DATA EXCERPTS ▸
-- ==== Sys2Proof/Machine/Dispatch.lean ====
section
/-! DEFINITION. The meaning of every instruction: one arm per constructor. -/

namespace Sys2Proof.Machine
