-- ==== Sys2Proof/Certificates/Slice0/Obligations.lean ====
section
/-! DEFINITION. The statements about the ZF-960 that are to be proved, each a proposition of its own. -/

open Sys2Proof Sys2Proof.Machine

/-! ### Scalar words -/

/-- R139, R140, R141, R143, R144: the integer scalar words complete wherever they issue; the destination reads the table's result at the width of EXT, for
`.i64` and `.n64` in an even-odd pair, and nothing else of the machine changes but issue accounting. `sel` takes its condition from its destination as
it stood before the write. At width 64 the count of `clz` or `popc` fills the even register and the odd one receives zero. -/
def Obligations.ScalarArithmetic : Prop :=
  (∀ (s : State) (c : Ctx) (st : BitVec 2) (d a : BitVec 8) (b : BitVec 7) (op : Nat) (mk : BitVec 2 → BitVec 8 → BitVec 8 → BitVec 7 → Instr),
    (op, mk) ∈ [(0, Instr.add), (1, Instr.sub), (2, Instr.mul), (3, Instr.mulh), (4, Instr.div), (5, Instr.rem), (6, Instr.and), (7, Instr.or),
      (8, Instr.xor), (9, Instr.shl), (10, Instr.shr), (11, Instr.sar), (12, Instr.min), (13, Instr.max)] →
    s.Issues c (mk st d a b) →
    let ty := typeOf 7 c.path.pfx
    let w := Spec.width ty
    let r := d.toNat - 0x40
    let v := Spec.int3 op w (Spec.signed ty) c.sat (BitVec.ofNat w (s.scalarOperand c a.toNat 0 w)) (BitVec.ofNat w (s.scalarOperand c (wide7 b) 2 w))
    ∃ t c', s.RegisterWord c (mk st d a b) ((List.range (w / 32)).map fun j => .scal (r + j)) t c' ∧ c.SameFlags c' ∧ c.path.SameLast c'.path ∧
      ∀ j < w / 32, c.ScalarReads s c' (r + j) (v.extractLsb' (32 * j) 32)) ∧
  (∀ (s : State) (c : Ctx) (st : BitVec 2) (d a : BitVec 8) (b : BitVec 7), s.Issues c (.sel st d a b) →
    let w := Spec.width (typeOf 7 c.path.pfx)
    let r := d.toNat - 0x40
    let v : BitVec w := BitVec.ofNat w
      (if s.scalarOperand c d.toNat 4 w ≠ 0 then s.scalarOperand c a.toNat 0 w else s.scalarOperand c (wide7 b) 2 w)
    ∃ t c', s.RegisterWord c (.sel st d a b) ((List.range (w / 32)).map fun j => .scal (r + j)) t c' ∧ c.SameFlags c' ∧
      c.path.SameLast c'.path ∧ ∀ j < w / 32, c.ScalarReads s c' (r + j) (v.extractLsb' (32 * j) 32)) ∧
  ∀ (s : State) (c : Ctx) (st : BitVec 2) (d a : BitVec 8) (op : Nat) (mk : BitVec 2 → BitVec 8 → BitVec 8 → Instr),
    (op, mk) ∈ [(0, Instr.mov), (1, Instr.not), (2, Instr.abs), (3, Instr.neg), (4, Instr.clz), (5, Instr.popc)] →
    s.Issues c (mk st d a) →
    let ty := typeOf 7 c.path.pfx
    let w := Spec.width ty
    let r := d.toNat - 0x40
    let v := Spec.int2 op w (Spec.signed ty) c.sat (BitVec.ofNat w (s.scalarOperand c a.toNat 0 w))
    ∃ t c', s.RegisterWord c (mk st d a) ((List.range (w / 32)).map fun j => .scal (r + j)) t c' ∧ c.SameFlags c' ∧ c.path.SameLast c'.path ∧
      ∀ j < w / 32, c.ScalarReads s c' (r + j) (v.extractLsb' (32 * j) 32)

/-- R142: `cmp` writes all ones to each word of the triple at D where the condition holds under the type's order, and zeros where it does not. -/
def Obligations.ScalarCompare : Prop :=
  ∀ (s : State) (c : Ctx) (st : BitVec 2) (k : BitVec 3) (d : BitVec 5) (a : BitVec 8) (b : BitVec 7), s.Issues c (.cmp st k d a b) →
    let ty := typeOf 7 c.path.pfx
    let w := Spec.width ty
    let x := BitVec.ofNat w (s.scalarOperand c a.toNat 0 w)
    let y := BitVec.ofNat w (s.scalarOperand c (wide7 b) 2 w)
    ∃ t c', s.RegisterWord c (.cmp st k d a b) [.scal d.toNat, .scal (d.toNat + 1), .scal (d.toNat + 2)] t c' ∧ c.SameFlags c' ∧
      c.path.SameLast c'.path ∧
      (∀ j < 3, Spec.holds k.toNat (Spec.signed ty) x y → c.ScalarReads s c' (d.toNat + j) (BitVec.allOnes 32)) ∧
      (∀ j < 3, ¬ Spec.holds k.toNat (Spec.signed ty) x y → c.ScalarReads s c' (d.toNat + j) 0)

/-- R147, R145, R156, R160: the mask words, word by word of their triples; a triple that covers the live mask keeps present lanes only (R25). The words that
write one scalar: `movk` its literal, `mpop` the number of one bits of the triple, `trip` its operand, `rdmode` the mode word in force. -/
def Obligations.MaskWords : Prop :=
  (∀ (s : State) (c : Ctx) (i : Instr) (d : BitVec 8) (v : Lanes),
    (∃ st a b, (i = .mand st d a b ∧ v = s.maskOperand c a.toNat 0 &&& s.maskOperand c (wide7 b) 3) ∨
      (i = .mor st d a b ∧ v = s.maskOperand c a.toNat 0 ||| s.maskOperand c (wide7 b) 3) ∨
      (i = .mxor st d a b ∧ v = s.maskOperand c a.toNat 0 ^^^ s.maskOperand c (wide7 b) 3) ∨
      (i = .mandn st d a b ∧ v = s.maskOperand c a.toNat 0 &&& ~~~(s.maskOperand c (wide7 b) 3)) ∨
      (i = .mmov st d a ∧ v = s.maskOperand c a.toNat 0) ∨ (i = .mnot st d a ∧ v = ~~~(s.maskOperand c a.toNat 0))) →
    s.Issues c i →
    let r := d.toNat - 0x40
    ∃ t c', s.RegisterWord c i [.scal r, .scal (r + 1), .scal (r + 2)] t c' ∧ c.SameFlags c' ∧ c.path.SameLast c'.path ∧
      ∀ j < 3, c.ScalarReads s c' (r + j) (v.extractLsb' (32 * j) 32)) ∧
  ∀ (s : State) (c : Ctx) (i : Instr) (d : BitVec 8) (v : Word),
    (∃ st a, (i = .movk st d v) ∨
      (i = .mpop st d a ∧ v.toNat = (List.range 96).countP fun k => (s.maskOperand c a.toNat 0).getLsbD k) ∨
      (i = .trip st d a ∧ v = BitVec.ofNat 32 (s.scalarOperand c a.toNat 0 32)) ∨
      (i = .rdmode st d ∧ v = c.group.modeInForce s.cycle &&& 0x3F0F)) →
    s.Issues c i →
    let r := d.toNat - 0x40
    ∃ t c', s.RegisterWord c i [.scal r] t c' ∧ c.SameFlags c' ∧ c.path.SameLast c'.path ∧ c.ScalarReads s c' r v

TASK PROMPT ▸
Reproduce exactly, and with no other material, the lines between those holding "st k d a b) →" and "let y := BitVec.ofNat", inclusive.

FINISHED EXERCISE ▸
  ∀ (s : State) (c : Ctx) (st : BitVec 2) (k : BitVec 3) (d : BitVec 5) (a : BitVec 8) (b : BitVec 7), s.Issues c (.cmp st k d a b) →
    let ty := typeOf 7 c.path.pfx
    let w := Spec.width ty
    let x := BitVec.ofNat w (s.scalarOperand c a.toNat 0 w)
    let y := BitVec.ofNat w (s.scalarOperand c (wide7 b) 2 w)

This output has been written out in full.